## TASK DETAILS
Return verbatim the line containing "t.sp = s.sp" together with all lines that follow it in the records, and no other material.

## SOURCE DATA

/-- The machine refines the pseudocode of the step and of the six instructions, faults and wraps included (D2, D3, D5, D6,
D14). -/
def Obligations.StepRefinesThePseudocode : Prop :=
  ∀ s : State,
    (match step s with
      | .next t => some (Reference.toRef t)
      | .fault _ => none
      | .refused _ => none) = Reference.refStep (Reference.toRef s)

/-- Self-modifying code is exact: a PUSH whose `sp` is the next opcode's address decides what is fetched next; and a PUSH
over its own bytes still stores the register its old operand named. The wrap of `pc + 1` and `pc + 2` above 0xFF is D2
(log 5). -/
def Obligations.PushedByteIsFetchedAsStored : Prop :=
  (∀ (s t : State) (ra : Byte) (a : RegIndex), ra.toNat = a.val → s.sp = s.pc + 2#8 → exec (.push ra) s = .next t →
    opcodeByte t = readReg a s) ∧
  (∀ (s : State) (a : RegIndex), s.status = .running → opcodeByte s = 0x45#8 → (operandA s).toNat = a.val →
    (s.sp = s.pc ∨ s.sp = s.pc + 1#8) → ∃ t, step s = .next t ∧ memRead s.sp t = readReg a s)

/-! ### What a step may change -/

/-- R18: `run` is true at reset, HLT clears it, nothing else writes it, no step depends on it, and once it is false, with
`status` linked to it as R19 says, the loop has ended. -/
def Obligations.RunFlagClearedByHltAlone : Prop :=
  (∀ (s t : State) (b : Bool), step s = .next t →
    step { s with run := b } = .next { t with run := if opcodeByte s = 0x01#8 then false else b }) ∧
  (∀ s t : State, StatusLink s → step s = .next t → t.run = false → ∃ f, step t = .fault f) ∧
  ∀ regs : Vector Byte 8, (State.resetWith regs).run = true

/-- The program counter table of 10_state section 2 (R14): +3, +2 or unchanged, and unchanged by a fault. The wrap is D2
(log 5). -/
def Obligations.PcMovesByTheTable : Prop :=
  ∀ s t : State, step s = .next t →
    (GoneWrong t → t.pc = s.pc) ∧
    (¬ GoneWrong t → t.pc.toNat =
      if opcodeByte s = 0x82#8 ∨ opcodeByte s = 0xA2#8 then (s.pc.toNat + 3) % 256
      else if opcodeByte s = 0x47#8 ∨ opcodeByte s = 0x46#8 ∨ opcodeByte s = 0x45#8 then (s.pc.toNat + 2) % 256
      else s.pc.toNat)

/-- PUSH is the only instruction that writes memory, and only the cell at its `sp` (R32, C2). -/
def Obligations.OnlyPushWritesMemory : Prop :=
  ∀ s t : State, step s = .next t →
    SameMemoryExcept s.sp s t ∧ (opcodeByte s ≠ 0x45#8 → t.mem = s.mem)

/-- A step writes at most the register its first operand names, and only in LDI, MUL and POP (R11). The wrap of
the operand's address above 0xFF is D2 (log 5). -/
def Obligations.RegistersWrittenByLdiMulPop : Prop :=
  ∀ (s t : State) (i : RegIndex), step s = .next t → readReg i t ≠ readReg i s →
    (operandA s).toNat = i.val ∧ (opcodeByte s = 0x82#8 ∨ opcodeByte s = 0xA2#8 ∨ opcodeByte s = 0x46#8)

/-- Only PUSH and POP move `sp`, by one each way (R16). The wrap upward is D3 (log 6). -/
def Obligations.StackPointerMovedByPushAndPop : Prop :=
  ∀ s t : State, step s = .next t → t.sp ≠ s.sp →
    (opcodeByte s = 0x45#8 ∧ t.sp.toNat = (s.sp.toNat + 255) % 256) ∨
      (opcodeByte s = 0x46#8 ∧ s.sp ≠ 0xF4#8 ∧ t.sp.toNat = (s.sp.toNat + 1) % 256)

/-- Output is never taken back: a step appends the byte of a completing PRN, or nothing (R27, R97). That a PRN whose
register byte is above 7 emits nothing is D5 (log 7), the wrap of its operand's address above 0xFF D2 (log 5). -/
def Obligations.OutputGrowsByPrnAlone : Prop :=
  ∀ s t : State, step s = .next t →
    (∀ a : RegIndex, opcodeByte s = 0x47#8 → (operandA s).toNat = a.val → t.out = s.out ++ [readReg a s]) ∧
    (opcodeByte s ≠ 0x47#8 ∨ 7 < (operandA s).toNat → t.out = s.out)

/-- LDI, PRN, MUL and HLT do not read `sp`: with another `sp` they do the same and leave that `sp` (R123). -/
def Obligations.OnlyPushAndPopSeeTheStackPointer : Prop :=
  ∀ (i : Instr) (s t : State) (v : Addr), i.opcode ≠ 0x45#8 → i.opcode ≠ 0x46#8 → exec i s = .next t →
    t.sp = s.sp ∧ exec i { s with sp := v } = .next { t with sp := v }

/-- Registers and output never steer the machine: two states that differ in them alone step to the same `pc`, `sp`, `run`
and `status` (R82). -/
def Obligations.RegistersNeverSteer : Prop :=
  ∀ (s t t' : State) (regs : Vector Byte 8) (out : List Byte), step s = .next t →
    step { s with x := regs, out := out } = .next t' →
    t'.pc = t.pc ∧ t'.sp = t.sp ∧ t'.run = t.run ∧ t'.status = t.status

/-! ### The stack -/

/-- R124: POP leaves memory as it was, the popped cell included, and a later PUSH at the same depth overwrites it. -/
def Obligations.PopLeavesTheCell : Prop :=
  ∀ (s t : State) (ra rb : Byte) (b : RegIndex), s.sp ≠ 0xF4#8 → ra.toNat < 8 → rb.toNat = b.val →
    exec (.pop ra) s = .next t →
    SameMemory s t ∧ ∃ u, exec (.push rb) t = .next u ∧ memRead (popAddr s) u = readReg b t

/-- The round-trip law of 45_stack section 3 (R119): PUSH then POP of one register restores every register and `sp`, for
every `sp` but 0xF5. At `sp` 0x00 the POP wraps `sp` above 0xFF, which is D3 (log 6). -/
def Obligations.PushThenPopRestores : Prop :=
  ∀ (s : State) (ra : Byte) (a : RegIndex), ra.toNat = a.val → s.sp ≠ 0xF5#8 →
    ∃ u, execAll [.push ra, .pop ra] s = .next u ∧ SameRegs s u ∧ u.sp = s.sp ∧ memRead s.sp u = readReg a s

## EXERCISE RESPONSE
    t.sp = s.sp ∧ exec i { s with sp := v } = .next { t with sp := v }

/-- Registers and output never steer the machine: two states that differ in them alone step to the same `pc`, `sp`, `run`
and `status` (R82). -/
def Obligations.RegistersNeverSteer : Prop :=
  ∀ (s t t' : State) (regs : Vector Byte 8) (out : List Byte), step s = .next t →
    step { s with x := regs, out := out } = .next t' →
    t'.pc = t.pc ∧ t'.sp = t.sp ∧ t'.run = t.run ∧ t'.status = t.status

/-! ### The stack -/

/-- R124: POP leaves memory as it was, the popped cell included, and a later PUSH at the same depth overwrites it. -/
def Obligations.PopLeavesTheCell : Prop :=
  ∀ (s t : State) (ra rb : Byte) (b : RegIndex), s.sp ≠ 0xF4#8 → ra.toNat < 8 → rb.toNat = b.val →
    exec (.pop ra) s = .next t →
    SameMemory s t ∧ ∃ u, exec (.push rb) t = .next u ∧ memRead (popAddr s) u = readReg b t

/-- The round-trip law of 45_stack section 3 (R119): PUSH then POP of one register restores every register and `sp`, for
every `sp` but 0xF5. At `sp` 0x00 the POP wraps `sp` above 0xFF, which is D3 (log 6). -/
def Obligations.PushThenPopRestores : Prop :=
  ∀ (s : State) (ra : Byte) (a : RegIndex), ra.toNat = a.val → s.sp ≠ 0xF5#8 →
    ∃ u, execAll [.push ra, .pop ra] s = .next u ∧ SameRegs s u ∧ u.sp = s.sp ∧ memRead s.sp u = readReg a s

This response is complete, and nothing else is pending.